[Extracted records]
--- --- ---
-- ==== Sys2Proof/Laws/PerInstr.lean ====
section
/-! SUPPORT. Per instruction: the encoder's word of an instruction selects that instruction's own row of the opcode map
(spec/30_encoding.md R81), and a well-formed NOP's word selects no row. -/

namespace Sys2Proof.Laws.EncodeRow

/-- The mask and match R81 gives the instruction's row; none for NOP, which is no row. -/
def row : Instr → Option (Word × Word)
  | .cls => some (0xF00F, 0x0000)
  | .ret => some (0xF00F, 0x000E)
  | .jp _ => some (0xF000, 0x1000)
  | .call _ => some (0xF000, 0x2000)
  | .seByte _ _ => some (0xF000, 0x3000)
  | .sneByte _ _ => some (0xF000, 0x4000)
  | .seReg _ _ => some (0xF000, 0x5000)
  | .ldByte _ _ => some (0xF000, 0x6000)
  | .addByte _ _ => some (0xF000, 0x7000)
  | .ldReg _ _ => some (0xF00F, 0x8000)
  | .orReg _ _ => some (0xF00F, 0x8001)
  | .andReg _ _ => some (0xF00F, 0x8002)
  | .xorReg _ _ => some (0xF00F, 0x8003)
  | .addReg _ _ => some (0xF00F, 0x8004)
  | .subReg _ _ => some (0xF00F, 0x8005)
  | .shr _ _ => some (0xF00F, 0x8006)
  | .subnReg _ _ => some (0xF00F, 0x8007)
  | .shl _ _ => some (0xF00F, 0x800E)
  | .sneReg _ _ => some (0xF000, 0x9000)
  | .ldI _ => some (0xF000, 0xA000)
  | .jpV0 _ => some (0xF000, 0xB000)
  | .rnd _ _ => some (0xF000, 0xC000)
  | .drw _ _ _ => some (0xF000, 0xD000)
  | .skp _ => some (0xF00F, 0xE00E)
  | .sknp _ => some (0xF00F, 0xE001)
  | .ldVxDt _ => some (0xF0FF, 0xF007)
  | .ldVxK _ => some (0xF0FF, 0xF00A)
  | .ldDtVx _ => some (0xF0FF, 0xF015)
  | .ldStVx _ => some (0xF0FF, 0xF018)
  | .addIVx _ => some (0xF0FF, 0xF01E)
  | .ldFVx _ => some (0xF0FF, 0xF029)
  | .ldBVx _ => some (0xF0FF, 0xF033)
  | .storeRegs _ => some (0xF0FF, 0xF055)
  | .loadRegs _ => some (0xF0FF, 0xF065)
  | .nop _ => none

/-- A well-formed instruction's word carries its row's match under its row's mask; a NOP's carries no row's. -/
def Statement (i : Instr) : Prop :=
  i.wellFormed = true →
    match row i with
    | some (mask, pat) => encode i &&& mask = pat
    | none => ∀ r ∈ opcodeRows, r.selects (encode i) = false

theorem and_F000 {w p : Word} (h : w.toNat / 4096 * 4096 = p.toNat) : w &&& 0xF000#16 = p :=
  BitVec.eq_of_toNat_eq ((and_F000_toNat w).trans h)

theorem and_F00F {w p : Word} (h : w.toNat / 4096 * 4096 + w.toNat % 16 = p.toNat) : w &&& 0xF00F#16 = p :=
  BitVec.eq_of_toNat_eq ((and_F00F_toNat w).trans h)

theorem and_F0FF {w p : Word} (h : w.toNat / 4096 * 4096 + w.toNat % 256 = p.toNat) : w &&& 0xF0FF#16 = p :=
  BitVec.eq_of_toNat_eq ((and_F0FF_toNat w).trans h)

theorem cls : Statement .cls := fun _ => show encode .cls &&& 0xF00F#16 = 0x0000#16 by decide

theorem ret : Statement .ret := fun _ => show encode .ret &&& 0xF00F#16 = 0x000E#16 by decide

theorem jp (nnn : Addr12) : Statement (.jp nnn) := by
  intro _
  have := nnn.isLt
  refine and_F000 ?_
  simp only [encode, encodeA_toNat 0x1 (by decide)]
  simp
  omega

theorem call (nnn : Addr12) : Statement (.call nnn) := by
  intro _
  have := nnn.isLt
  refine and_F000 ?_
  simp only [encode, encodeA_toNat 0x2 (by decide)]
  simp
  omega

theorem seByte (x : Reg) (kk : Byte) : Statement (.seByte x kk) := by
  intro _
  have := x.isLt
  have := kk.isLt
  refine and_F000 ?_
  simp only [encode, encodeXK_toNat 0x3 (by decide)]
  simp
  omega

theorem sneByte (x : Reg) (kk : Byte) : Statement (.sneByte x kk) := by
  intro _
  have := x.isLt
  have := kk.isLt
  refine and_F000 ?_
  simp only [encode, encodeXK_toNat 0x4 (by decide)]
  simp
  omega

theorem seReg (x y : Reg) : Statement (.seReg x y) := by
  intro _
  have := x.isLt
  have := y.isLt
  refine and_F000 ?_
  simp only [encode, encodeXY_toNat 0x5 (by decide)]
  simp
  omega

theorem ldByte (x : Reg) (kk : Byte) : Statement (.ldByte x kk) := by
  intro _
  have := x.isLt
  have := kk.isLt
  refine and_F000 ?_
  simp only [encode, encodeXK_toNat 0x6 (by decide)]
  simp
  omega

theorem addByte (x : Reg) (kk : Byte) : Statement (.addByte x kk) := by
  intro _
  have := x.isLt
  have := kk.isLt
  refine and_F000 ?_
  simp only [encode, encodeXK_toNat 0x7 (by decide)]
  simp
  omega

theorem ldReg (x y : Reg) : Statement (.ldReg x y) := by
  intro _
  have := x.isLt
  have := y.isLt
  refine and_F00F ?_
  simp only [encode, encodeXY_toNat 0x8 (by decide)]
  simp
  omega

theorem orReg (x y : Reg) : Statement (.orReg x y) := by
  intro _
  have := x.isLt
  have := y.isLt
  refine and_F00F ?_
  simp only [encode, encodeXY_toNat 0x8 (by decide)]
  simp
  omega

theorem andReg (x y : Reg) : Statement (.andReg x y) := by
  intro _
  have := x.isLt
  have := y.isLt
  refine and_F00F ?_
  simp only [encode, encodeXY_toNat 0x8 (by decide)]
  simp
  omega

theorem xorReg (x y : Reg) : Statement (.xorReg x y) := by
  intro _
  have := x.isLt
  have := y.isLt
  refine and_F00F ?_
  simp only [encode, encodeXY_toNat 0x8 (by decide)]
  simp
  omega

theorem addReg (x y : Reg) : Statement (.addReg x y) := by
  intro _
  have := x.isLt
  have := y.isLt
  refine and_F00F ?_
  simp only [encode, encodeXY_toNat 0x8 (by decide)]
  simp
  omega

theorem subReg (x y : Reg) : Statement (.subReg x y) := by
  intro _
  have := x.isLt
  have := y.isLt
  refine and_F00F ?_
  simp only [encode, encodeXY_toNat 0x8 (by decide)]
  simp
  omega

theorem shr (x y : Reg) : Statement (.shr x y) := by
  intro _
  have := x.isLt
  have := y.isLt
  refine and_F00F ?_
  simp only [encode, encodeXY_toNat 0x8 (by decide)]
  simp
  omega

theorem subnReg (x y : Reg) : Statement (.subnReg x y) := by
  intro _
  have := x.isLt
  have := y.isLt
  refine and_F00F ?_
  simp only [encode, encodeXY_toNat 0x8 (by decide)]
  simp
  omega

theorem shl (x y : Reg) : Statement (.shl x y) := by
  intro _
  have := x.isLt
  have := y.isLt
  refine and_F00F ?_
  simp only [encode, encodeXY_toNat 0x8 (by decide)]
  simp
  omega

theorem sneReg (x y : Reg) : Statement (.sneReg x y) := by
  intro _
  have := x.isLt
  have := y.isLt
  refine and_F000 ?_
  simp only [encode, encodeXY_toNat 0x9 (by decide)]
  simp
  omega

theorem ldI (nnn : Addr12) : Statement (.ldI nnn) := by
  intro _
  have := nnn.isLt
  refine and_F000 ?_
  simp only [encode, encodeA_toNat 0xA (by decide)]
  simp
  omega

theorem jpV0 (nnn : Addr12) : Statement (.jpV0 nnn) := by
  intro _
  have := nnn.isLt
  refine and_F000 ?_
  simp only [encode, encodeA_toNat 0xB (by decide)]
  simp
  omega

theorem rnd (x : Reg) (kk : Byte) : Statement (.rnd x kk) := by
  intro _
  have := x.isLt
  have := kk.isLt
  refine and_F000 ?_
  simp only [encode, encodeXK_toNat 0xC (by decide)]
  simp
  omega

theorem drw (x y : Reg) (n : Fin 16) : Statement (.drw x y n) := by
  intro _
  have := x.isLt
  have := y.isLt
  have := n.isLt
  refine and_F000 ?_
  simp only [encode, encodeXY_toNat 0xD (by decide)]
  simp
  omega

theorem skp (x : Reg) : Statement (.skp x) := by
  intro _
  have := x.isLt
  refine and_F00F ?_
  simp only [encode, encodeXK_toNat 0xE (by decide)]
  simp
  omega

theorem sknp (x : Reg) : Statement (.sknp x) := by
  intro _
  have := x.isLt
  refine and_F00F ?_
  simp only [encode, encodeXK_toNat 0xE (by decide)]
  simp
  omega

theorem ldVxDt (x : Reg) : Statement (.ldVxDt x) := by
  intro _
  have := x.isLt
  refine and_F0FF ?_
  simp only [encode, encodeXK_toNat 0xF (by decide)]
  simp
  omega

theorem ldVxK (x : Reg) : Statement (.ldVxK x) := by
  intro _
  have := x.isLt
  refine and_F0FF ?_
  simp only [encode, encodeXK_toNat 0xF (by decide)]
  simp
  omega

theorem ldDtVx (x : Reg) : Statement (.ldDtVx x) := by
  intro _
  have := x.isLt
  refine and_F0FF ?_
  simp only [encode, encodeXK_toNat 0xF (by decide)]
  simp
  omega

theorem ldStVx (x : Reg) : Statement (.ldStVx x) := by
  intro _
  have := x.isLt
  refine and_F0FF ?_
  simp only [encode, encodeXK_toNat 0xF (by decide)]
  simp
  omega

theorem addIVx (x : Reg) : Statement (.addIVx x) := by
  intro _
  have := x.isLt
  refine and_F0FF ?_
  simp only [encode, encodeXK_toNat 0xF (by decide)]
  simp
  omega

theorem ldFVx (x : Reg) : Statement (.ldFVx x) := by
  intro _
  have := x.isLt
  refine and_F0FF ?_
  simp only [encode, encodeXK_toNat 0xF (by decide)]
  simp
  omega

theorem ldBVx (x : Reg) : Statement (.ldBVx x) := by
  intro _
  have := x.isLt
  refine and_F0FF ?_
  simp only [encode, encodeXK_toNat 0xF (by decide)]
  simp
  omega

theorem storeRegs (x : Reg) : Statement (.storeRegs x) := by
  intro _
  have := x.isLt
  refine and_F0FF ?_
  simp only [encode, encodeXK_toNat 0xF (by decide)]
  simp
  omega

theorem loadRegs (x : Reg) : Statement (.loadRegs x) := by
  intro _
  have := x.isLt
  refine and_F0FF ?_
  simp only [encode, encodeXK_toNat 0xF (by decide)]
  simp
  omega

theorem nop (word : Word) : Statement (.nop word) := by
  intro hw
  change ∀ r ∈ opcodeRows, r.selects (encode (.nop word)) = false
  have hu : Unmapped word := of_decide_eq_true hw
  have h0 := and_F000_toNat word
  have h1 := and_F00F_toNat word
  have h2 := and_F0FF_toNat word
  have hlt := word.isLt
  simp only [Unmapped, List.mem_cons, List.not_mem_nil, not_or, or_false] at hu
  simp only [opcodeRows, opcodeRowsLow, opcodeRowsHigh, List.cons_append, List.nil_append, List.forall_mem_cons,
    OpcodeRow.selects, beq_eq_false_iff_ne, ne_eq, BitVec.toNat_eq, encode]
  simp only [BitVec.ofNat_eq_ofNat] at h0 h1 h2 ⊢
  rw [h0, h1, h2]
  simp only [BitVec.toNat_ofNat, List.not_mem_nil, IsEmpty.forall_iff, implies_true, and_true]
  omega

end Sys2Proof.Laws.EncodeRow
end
--- --- ---
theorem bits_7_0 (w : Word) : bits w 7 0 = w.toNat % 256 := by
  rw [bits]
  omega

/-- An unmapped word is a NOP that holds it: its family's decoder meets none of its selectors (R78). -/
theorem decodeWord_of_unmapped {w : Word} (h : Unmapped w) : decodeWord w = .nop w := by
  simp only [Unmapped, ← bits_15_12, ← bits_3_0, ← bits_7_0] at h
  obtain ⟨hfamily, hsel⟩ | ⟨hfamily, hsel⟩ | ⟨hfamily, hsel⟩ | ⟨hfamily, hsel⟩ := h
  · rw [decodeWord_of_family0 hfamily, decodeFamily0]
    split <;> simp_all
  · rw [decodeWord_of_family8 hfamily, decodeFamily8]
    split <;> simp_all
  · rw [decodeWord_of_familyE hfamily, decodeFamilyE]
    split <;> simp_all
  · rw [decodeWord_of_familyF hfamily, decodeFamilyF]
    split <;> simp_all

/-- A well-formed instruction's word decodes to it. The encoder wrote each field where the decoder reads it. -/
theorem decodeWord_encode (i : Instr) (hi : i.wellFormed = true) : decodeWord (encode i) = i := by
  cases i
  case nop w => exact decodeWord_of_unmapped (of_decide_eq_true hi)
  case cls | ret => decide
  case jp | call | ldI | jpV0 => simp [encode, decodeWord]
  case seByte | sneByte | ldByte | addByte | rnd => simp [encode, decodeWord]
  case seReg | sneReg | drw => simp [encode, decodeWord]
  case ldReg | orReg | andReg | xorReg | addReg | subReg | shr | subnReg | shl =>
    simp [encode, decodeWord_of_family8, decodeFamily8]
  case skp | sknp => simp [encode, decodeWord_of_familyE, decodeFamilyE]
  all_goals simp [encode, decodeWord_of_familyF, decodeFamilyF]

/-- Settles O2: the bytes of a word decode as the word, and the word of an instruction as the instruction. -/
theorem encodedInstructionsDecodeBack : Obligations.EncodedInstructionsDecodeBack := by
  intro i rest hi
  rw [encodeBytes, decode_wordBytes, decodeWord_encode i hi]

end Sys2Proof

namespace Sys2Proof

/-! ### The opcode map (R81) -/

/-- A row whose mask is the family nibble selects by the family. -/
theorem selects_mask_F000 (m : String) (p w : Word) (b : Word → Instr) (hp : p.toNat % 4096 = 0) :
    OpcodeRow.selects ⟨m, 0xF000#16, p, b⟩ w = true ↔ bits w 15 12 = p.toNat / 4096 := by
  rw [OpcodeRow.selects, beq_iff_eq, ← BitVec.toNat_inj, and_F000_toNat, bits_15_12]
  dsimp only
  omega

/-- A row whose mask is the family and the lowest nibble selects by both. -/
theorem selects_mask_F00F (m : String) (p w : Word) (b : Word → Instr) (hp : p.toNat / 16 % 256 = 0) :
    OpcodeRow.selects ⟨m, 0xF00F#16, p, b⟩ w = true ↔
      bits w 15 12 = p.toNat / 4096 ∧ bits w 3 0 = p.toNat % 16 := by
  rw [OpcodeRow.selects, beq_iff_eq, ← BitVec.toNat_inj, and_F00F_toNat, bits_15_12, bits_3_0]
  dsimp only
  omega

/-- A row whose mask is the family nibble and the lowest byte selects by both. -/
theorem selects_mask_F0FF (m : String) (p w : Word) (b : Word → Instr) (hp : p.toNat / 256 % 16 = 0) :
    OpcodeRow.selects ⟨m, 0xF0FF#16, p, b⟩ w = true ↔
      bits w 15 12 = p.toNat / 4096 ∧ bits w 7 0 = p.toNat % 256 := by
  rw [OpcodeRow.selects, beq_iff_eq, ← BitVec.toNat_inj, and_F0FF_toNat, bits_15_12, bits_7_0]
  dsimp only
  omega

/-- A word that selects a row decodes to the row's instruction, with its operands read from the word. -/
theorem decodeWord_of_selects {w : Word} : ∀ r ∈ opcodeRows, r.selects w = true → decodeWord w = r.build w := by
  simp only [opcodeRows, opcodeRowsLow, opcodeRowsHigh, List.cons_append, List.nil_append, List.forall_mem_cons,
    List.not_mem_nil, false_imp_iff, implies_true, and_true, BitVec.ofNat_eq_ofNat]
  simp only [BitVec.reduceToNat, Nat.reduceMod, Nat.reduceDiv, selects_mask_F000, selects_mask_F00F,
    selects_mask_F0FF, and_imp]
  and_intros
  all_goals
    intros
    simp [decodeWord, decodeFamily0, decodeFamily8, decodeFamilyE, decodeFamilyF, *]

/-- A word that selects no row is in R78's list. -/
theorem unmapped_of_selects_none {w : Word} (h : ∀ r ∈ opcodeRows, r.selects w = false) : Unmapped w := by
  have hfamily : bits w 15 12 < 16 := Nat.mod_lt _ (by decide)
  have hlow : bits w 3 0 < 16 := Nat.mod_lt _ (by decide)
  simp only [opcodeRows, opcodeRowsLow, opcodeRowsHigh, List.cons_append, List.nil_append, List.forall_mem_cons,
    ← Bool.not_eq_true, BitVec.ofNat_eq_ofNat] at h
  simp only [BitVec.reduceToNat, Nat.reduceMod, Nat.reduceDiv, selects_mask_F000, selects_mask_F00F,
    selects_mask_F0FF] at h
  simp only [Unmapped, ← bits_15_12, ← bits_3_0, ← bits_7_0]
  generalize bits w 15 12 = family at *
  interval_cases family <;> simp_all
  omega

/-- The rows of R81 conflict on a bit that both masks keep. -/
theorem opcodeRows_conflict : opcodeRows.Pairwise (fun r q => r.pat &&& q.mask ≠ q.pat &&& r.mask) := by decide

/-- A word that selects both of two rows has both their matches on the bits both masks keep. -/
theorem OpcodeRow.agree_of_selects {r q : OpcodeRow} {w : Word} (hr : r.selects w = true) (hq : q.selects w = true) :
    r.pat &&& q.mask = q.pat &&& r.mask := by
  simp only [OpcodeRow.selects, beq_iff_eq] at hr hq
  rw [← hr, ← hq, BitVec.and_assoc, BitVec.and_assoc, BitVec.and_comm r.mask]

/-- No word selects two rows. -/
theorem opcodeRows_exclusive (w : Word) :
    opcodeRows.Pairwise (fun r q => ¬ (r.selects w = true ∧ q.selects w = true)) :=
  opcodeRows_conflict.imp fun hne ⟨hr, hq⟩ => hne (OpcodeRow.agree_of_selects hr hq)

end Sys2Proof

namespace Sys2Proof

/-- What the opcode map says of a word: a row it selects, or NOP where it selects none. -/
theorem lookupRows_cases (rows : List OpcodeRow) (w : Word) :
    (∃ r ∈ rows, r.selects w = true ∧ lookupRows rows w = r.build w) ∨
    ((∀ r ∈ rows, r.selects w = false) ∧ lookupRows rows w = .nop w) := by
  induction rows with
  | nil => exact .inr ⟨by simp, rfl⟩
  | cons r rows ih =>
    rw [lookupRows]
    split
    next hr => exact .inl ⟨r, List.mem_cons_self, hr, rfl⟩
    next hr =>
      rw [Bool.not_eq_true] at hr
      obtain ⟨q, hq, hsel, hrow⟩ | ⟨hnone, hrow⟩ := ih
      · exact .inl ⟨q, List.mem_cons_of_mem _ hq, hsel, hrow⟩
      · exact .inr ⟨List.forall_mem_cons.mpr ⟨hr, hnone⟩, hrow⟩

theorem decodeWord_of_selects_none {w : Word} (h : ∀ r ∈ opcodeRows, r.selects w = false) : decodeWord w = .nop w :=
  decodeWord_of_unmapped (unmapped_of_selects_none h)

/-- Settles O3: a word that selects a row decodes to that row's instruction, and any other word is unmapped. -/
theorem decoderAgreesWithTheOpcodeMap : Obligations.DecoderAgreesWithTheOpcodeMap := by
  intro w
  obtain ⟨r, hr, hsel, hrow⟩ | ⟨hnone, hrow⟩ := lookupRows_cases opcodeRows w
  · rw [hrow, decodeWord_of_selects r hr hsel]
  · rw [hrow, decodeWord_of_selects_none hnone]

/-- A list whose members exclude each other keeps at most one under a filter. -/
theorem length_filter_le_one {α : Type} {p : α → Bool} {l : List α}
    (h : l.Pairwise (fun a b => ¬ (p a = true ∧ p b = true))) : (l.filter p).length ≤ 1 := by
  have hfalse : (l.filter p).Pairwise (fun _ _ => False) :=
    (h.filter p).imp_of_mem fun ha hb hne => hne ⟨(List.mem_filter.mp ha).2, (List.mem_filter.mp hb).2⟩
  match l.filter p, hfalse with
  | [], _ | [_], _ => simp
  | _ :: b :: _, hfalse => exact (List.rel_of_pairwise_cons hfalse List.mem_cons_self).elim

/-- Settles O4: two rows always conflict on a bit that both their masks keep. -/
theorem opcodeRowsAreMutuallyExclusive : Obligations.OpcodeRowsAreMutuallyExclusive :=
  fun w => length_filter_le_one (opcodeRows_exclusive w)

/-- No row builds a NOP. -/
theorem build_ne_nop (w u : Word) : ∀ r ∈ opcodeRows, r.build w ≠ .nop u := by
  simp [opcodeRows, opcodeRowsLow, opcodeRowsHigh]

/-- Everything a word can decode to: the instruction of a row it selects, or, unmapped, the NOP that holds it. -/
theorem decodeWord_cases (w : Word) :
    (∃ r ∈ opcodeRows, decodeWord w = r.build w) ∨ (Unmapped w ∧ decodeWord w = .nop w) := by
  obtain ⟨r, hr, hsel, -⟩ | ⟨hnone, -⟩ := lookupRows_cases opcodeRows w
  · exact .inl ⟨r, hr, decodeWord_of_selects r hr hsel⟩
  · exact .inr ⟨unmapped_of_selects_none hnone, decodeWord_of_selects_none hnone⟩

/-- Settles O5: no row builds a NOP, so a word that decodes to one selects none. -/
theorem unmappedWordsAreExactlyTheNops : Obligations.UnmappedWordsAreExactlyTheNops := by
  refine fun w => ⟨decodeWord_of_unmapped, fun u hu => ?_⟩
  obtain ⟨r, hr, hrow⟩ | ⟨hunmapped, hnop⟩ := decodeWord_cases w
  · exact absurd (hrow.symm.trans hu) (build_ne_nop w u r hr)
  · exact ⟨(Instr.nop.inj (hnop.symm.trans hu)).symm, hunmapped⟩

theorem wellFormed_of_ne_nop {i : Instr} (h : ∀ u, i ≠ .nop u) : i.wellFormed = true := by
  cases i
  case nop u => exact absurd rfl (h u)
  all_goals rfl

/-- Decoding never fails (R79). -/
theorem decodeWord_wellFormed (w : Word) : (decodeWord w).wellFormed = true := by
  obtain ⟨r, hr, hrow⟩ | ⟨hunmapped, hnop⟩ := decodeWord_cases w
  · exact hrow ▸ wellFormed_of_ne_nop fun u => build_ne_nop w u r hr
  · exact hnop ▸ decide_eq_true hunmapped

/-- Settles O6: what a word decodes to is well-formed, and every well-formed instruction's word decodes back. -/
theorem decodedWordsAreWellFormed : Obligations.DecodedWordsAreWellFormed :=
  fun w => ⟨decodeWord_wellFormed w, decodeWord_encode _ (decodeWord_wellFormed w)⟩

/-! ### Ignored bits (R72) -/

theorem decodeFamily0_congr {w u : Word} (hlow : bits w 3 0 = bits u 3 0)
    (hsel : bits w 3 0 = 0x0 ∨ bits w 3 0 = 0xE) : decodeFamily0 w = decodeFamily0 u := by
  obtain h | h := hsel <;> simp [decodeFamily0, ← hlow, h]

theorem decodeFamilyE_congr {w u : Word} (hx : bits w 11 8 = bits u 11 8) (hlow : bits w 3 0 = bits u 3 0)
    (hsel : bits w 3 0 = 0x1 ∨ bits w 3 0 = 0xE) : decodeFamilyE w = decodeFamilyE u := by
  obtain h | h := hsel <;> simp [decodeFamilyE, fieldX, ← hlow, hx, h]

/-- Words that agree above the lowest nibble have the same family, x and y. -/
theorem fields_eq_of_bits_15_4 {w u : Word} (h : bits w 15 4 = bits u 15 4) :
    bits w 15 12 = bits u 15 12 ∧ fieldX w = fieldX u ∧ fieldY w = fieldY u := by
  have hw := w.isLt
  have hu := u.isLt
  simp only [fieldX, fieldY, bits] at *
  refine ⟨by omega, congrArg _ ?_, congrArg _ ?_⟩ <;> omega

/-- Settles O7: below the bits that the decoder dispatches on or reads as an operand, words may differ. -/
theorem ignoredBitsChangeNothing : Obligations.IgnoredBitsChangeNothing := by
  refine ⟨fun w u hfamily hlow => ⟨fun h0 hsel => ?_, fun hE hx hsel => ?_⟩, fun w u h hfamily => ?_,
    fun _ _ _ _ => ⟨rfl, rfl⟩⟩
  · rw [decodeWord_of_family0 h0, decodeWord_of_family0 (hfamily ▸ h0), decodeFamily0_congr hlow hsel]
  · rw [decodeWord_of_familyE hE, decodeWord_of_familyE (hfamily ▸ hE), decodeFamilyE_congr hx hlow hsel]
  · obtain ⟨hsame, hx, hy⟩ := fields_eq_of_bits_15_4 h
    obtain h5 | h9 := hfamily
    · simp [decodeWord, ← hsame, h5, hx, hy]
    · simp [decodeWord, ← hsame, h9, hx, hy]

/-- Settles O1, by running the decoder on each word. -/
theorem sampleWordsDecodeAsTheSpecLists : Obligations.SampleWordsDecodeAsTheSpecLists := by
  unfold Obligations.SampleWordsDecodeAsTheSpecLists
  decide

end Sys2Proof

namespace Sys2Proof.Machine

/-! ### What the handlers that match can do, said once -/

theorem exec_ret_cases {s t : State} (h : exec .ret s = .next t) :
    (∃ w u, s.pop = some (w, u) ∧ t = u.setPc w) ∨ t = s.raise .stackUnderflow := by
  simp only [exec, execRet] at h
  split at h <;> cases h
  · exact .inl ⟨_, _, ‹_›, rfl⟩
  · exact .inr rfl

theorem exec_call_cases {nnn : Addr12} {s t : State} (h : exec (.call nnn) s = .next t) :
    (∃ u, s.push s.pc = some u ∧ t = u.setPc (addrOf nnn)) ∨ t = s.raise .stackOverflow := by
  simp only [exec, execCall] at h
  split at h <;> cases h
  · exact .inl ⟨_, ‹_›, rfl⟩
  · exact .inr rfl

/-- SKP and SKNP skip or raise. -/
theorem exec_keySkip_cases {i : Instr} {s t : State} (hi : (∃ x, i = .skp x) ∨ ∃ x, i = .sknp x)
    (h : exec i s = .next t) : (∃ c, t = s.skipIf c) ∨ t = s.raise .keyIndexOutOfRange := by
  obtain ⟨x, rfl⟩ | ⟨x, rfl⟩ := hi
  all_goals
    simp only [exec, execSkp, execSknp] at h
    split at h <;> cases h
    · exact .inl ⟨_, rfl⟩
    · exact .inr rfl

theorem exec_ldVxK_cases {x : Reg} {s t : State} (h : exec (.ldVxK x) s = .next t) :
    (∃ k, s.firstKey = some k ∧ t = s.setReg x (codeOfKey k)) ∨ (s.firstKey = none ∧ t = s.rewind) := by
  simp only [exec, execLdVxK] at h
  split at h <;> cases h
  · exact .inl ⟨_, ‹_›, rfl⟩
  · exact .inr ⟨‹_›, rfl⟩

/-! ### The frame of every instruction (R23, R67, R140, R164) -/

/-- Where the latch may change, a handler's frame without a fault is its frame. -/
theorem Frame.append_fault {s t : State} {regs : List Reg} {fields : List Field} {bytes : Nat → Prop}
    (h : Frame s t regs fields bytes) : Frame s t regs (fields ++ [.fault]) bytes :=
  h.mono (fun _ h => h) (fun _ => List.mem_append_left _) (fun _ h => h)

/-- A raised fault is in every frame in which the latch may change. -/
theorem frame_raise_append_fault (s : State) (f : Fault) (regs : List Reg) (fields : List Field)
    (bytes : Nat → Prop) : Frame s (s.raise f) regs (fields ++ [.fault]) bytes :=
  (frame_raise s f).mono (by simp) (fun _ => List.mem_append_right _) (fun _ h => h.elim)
--- --- ---
▶ TASK TO CARRY OUT
Out of the entries above, write out only the lines between the line holding "induction rows with" and the line holding "decodeWord_of_unmapped (unmapped_of_selects_none h)", inclusive, each exactly as given.

▶ OUTPUT OF THE TASK
  induction rows with
  | nil => exact .inr ⟨by simp, rfl⟩
  | cons r rows ih =>
    rw [lookupRows]
    split
    next hr => exact .inl ⟨r, List.mem_cons_self, hr, rfl⟩
    next hr =>
      rw [Bool.not_eq_true] at hr
      obtain ⟨q, hq, hsel, hrow⟩ | ⟨hnone, hrow⟩ := ih
      · exact .inl ⟨q, List.mem_cons_of_mem _ hq, hsel, hrow⟩
      · exact .inr ⟨List.forall_mem_cons.mpr ⟨hr, hnone⟩, hrow⟩

theorem decodeWord_of_selects_none {w : Word} (h : ∀ r ∈ opcodeRows, r.selects w = false) : decodeWord w = .nop w :=
  decodeWord_of_unmapped (unmapped_of_selects_none h)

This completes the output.